On Apr 12, 2005 2:06 PM, zhengzhu zhengzhu@gmail.com wrote:
The Chinese wikipedia has similar problems, although for different reasons. For example, sometimes people's names shouldn't be converted at all no matter what variant is in use, sometimes different variants translates foreign words differently. So there is a user customizable dictionary for each language variant that can be used to define such special conversion rules. There is also a special markup that can be used in the text to define specific conversion rules just for that piece of text.
In the case of converting Latin to Cyrillics, I think the same thing can be used. The conversion table can be augmented with words and phrases that should not be converted to Cyrillics under any condition. Those words that can both be English and Serbian (or Belarussian) can be manually marked up in the text.
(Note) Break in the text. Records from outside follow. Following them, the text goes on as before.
-- ==== Sys2Proof/Machine/TeRun.lean ====
section
/-! DEFINITION. What a transfer engine does: local copies, the packets of remote commands, responses, the start of a
command and the report of its end (02, 03, 04, 08, 13). -/
namespace Sys2Proof.Machine

/-! ### Local stretches -/

/-- A stretch of bytes a command reads or writes in this package or in host memory. -/
inductive LSeg where
  | spm (core off len : Nat)
  | pool (off len : Nat)
  | dev (addr len : Nat)
  | host (addr len : Nat)
  deriving DecidableEq, Repr

def LSeg.len : LSeg → Nat
  | .spm _ _ n => n
  | .pool _ n => n
  | .dev _ n => n
  | .host _ n => n

/-- The stretches of a range, page by page for device memory (R43, R44, R368). -/
def segsOf (s : State) (c : Nat) (q : TeCmd) (space addr len : Nat) : List LSeg :=
  if space = 0 then [.spm (addr / 2 ^ 21) (addr % 2 ^ 21) len]
  else if space = 1 then [.pool addr len]
  else if space = 2 then
    (pagesOf addr len).map fun p =>
      let lo := max addr (p * pageBytes)
      let hi := min (addr + len) ((p + 1) * pageBytes)
      match transOf s c q q.das p with
      | some t => .dev (t.dpa lo) (hi - lo)
      | none => .dev tier0Size (hi - lo)
  else [.host addr len]

/-- Offset of the first byte of a stretch that an uncorrectable error spoils (R148, R253). -/
def LSeg.bad (s : State) (c : Nat) (write : Bool) : LSeg → Option Nat
  | .spm k off n =>
    if write then none
    else ((wordsOf off n).find? fun w => (s.core c k).spmBad.contains w).map fun w => 8 * w - off
  | .pool off n =>
    if write then none
    else ((wordsOf off n).find? fun w => (s.cluster c).poolBad.contains w).map fun w => 8 * w - off
  | .dev a n => ((pieces a n).find? (pieceBad s write)).map fun p => p.1 - a
  | .host _ _ => none

/-- Offset within a range of its first bad byte. -/
def firstBad (s : State) (c : Nat) (write : Bool) : Nat → List LSeg → Option Nat
  | _, [] => none
  | off, g :: gs => match g.bad s c write with
    | some o => some (off + o)
    | none => firstBad s c write (off + g.len) gs

/-- The MEM_UE notes of a refused access (R253). -/
def badNotes (write : Bool) (gs : List LSeg) (s : State) : State :=
  forEach gs (fun g s => match g with
    | .dev a n => ueNotes write (pieces a n) s
    | .spm _ _ _ => s
    | .pool _ _ => s
    | .host _ _ => s) s

/-- The bytes of a stretch; host memory returns the command's data. -/
def LSeg.bytes (s : State) (c : Nat) (host : List Byte) : LSeg → List Byte
  | .spm k off n => (s.core c k).spm.readN off n
  | .pool off n => (s.cluster c).pool.readN off n
  | .dev a n => devRead s a n
  | .host _ n => fitBytes n host

def readSegs (s : State) (c : Nat) (host : List Byte) (gs : List LSeg) : List Byte := gs.flatMap (LSeg.bytes s c host)

/-- What reading leaves behind: referenced bits, corrected words, the reads a host sees, and the granules counted (R148,
R253, R267, R468). -/
def noteReads (c : Nat) (q : TeCmd) (gs : List LSeg) (s : State) : State :=
  forEach gs (fun g s => match g with
    | .dev a n => countGranules 0 a n (correctRead a n (touch false a n s))
    | .host a n => s.emit (.hostRead q.hport q.pasid a n)
    | .spm k off n => (wakeDomain (spmDom c k) s).modCore c k (Core.mend off n)
    | .pool off n => (wakeDomain (poolDom c) s).modCluster c (Cluster.mend off n)) s

/-- Write one stretch. -/
def writeSeg (c : Nat) (q : TeCmd) (g : LSeg) (bs : List Byte) (s : State) : State :=
  match g with
  | .spm k off _ => (wakeDomain (spmDom c k) s).modCore c k (Core.spmPut off bs)
  | .pool off n =>
    noteScope c off n none ((wakeDomain (poolDom c) s).modCluster c (Cluster.poolPut off bs))
  | .dev a n => countGranules 1 a n (touch true a n (devWrite a bs s))
  | .host a _ => s.emit (.hostWrite q.hport q.pasid a bs)

/-- Write the segments; the bytes are in memory from then on, for whoever reads them (assumption 83). -/
def writeSegs (c : Nat) (q : TeCmd) : List LSeg → List Byte → State → State
  | [], _, s => s
  | g :: gs, bs, s => writeSegs c q gs (bs.drop g.len) (writeSeg c q g (bs.take g.len) s)

/-- Bytes of a free value. -/
def freeBytes (v n : Nat) : List Byte := leBytes n v

/-- A destination left undefined: free bytes wherever the write can land, none in host memory (R238, R378, assumption
2). -/
def spoilSeg (c : Nat) (q : TeCmd) (g : LSeg) (s : State) : State :=
  let v := s.draw
  match g with
  | .spm _ _ n => writeSeg c q g (freeBytes v n) s.drawn
  | .pool _ n => writeSeg c q g (freeBytes v n) s.drawn
  | .dev a n =>
    forEach ((pieces a n).filter fun p => !pieceBad s true p)
      (fun p s => (touch true p.1 p.2 (devWrite p.1 (freeBytes s.draw p.2) s)).drawn) s
  | .host _ _ => s

def spoil (c : Nat) (q : TeCmd) (gs : List LSeg) (s : State) : State := forEach gs (spoilSeg c q) s

/-- End a command that failed, with its failing address, entry and offset. -/
def failCmd (c t id status addr dpa off : Nat) (s : State) : State :=
  endCmd c t id status (s.modTe c t (Te.modCmd id fun q =>
    { q with failAddr := addr, failDpa := dpa, failOff := off, reserved := false }))

/-- Host memory returned fewer bytes than were read: a completion did not arrive within the port's completion timeout (R55,
assumption 69). -/
def hostShort (q : TeCmd) (gs : List LSeg) : Bool :=
  gs.any fun g => match g with
    | .host _ n => q.data.length < n
    | .spm _ _ _ => false
    | .pool _ _ => false
    | .dev _ _ => false

/-- End a command whose host read timed out. -/
def hostTimeout (c t : Nat) (q : TeCmd) (s : State) : State :=
  failCmd c t q.id stTimeout (entSrc q.entry + q.data.length) 0 q.data.length s

/-! ### Seals and measured loads (R237, R238, R378) -/

/-- The seal of a chunk. -/
def sealOf (data : List Byte) (step : Nat) : List Byte :=
  leBytes 8 (crc64 data) ++ leBytes 2 step ++ leBytes 4 (data.length / 16) ++ zeros 2

/-- Does the seal carry the chunk's CRC, step and length? -/
def sealMatches (data seal_ : List Byte) (step : Nat) : Bool := (sealOf data step).take 14 == seal_.take 14

/-- The descriptor of a measured load (R378). -/
def measureDesc (op space mask len dst : Nat) : List Byte :=
  leBytes 1 op ++ leBytes 1 space ++ leBytes 1 mask ++ zeros 1 ++ leBytes 4 len ++ leBytes 8 dst

/-- Append the digest of a measured load; the answer is its index in the log (R378). -/
def appendMeasure (desc bytes : List Byte) (s : State) : Nat × State :=
  (s.sealCore.log.length, s.modSeal fun k => { k with log := k.log ++ [shake256 (desc ++ bytes)] })

/-! ### Local commands -/

/-- COPY and VERIFY, once every check has passed (R237, R238, R369), in one step (assumption 88). -/
def runLocal (c t : Nat) (q : TeCmd) (s : State) : State :=
  let e := q.entry
  let n := entLength e
  let verify := entOpcode e == ocVerify || entVerify e
  let copies := entOpcode e == ocCopy
  let src := segsOf s c q (entSrcSpace e) (entSrc e) (if verify then n + 16 else n)
  let dst := if copies then segsOf s c q (entDstSpace e) (entDst e) (if entSeal e then n + 16 else n) else []
  let s := countEpb c 23 (cdiv n 16) (noteReads c q src s)
  match firstBad s c false 0 src with
  | some o => failCmd c t q.id stUncorrected (entSrc e + o) 0 o (spoil c q dst (badNotes false src s))
  | none =>
    if hostShort q src then hostTimeout c t q (spoil c q dst s) else
    let all := readSegs s c q.data src
    let data := all.take n
    if verify && !sealMatches data (all.drop n) (entStep e) then
      failCmd c t q.id stCheckFailed (entSrc e) 0 0 (spoil c q dst s)
    else match firstBad s c true 0 dst with
      | some o => failCmd c t q.id stUncorrected (entDst e + o) 0 o (spoil c q dst (badNotes true dst s))
      | none =>
        let out := data ++ (if entSeal e then sealOf data (entStep e) else [])
        let s := writeSegs c q dst out s
        if entMeasure e then
          let r := appendMeasure (measureDesc (entOpcode e) (entDstSpace e) 0 n (entDst e)) out s
          endCmd c t q.id stOk (r.2.modTe c t (Te.modCmd q.id fun q => { q with result := r.1, reserved := false }))
        else endCmd c t q.id stOk s

/-- SILL_PREFETCH reads its list and joins the queue (R267). -/
def runPrefetch (c t : Nat) (q : TeCmd) (s : State) : State :=
  let e := q.entry
  let src := segsOf s c q (entSrcSpace e) (entSrc e) (entLength e)
  let s := noteReads c q src s
  match firstBad s c false 0 src with
  | some o => failCmd c t q.id stUncorrected (entSrc e + o) 0 o (badNotes false src s)
  | none =>
    let bs := readSegs s c [] src
    let k := bs.length / 4
    if (List.range k).any fun i => leAt bs (4 * i) 4 / 2 ^ 22 != 0 then failCmd c t q.id stMalformed (entSrc e) 0 0 s
    else if (cpnList k bs).any fun p => cptSize s ≤ p then failCmd c t q.id stBounds (entSrc e) 0 0 s
    else queuePrefetch c t q.id (s.modTe c t (Te.modCmd q.id fun q => { q with data := bs, cur := 0 }))

/-! ### Packets of remote commands (R77, R83, R91, R92) -/

/-- Pieces of a remote range that do not cross a 4 KiB boundary: (offset, length). -/
def splitGo : Nat → Nat → Nat → Nat → List (Nat × Nat)
  | 0, _, _, _ => []
  | k + 1, a, off, n =>
    if n = 0 then [] else
    let l := min n (4096 - a % 4096)
    (off, l) :: splitGo k (a + l) (off + l) (n - l)

def splitRemote (a n : Nat) : List (Nat × Nat) := splitGo (n / 4096 + 2) a 0 n

/-- The header of a command's packet at a global address (R77, R369). -/
def cmdHeader (s : State) (c : Nat) (e : List Byte) (addr : Nat) : Header :=
  let tree := entOpcode e == ocOput || entOpcode e == ocLseput
  { Header.zero with
    dnode := BitVec.ofNat 12 (addr / 2 ^ 52), snode := BitVec.ofNat 12 (16 * s.glob.slot + c),
    op := BitVec.ofNat 8 (entFabricOp e), stag := BitVec.ofNat 6 (entStag e),
    part := BitVec.ofNat 6 (s.glob.part.getD 0), offset := BitVec.ofNat 52 addr,
    cnt := BitVec.ofNat 16 (if tree then entPcnt e else 0), attr := BitVec.ofNat 8 (entAttr e),
    wgen := BitVec.ofNat 8 (entWgen e), step := BitVec.ofNat 16 (entStep e),
    level := BitVec.ofNat 4 (if tree then entLevel e else 0), index := BitVec.ofNat 12 (if tree then entIndex e else 0),
    vc := 1 }

def freshPkt (off : Nat) (p : Packet) : CmdPkt :=
  { off := off, pkt := p, carry := false, sent := false, tries := 0, state := .unsent }

/-- The last packet of a flagged command carries the flag (R117). -/
def flagLast : List CmdPkt → List CmdPkt
  | [] => []
  | [p] => [{ p with pkt := { p.pkt with hdr := { p.pkt.hdr with f := 1 } } }]
  | p :: q :: ps => p :: flagLast (q :: ps)

/-- The packets of a command that carries `data` (R83, R92, R117). -/
def buildPkts (s : State) (c : Nat) (e data : List Byte) : List CmdPkt :=
  let o := entOpcode e
  let g := entGlobal e
  if o == ocGet then
    (splitRemote g (entLength e)).map fun p =>
      freshPkt p.1 (Packet.make { cmdHeader s c e (g + p.1) with cnt := BitVec.ofNat 16 (p.2 / 16) } [])
  else if o == ocAtomic then
    let second := if entFabricOp e == opCswap then leBytes 8 (entOperand2 e) else zeros 8
    [freshPkt 0 (Packet.make (cmdHeader s c e g) (leBytes 8 (entOperand e) ++ second))]
  else if o == ocOput || o == ocLseput then [freshPkt 0 (Packet.make (cmdHeader s c e g) data)]
  else
    let ps := (splitRemote g data.length).map fun p =>
      freshPkt p.1 (Packet.make (cmdHeader s c e (g + p.1)) ((data.drop p.1).take p.2))
    if entF e then flagLast ps else ps

/-- A remote command reads its bytes and has its packets built (R48, R83). -/
def runRemote (c t : Nat) (q : TeCmd) (s : State) : State :=
  let e := q.entry
  let n := entLength e
  let reads := !(entOpcode e == ocGet || entOpcode e == ocAtomic) &&
    (match q.origin with | .sill _ => false | .ring _ _ _ _ => true | .core _ _ _ _ _ _ => true)
  let src := if reads then segsOf s c q (entSrcSpace e) (entSrc e) n else []
  let s := countEpb c 23 (cdiv n 16) (noteReads c q src s)
  match firstBad s c false 0 src with
  | some o => failCmd c t q.id stUncorrected (entSrc e + o) 0 o (badNotes false src s)
  | none =>
    if hostShort q src then hostTimeout c t q s else
    let data := if reads then readSegs s c q.data src else q.data
    let data := if entSeal e then data ++ sealOf data (entStep e) else data
    let ps := buildPkts s c e data
    s.modTe c t (Te.modCmd q.id fun q => { q with pkts := ps })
1. I can just guess what is written in Chinese interface, so how did you cover article names? Do you have both names: in Simplified and Traditional Chinese?
2. I think MediaWiki should have one general module for transliteration with extensions for specific languages. General module should be based on Chinese module. Is it possible to start to work in such way?
3. Also, we should try to make system clever: Some formal and some statistic methods can help in recognizing should we transliterate something or not (i.e.: if system find some non-Serbian Cyrillic letters, it should not transliterate it into Latin and vice versa).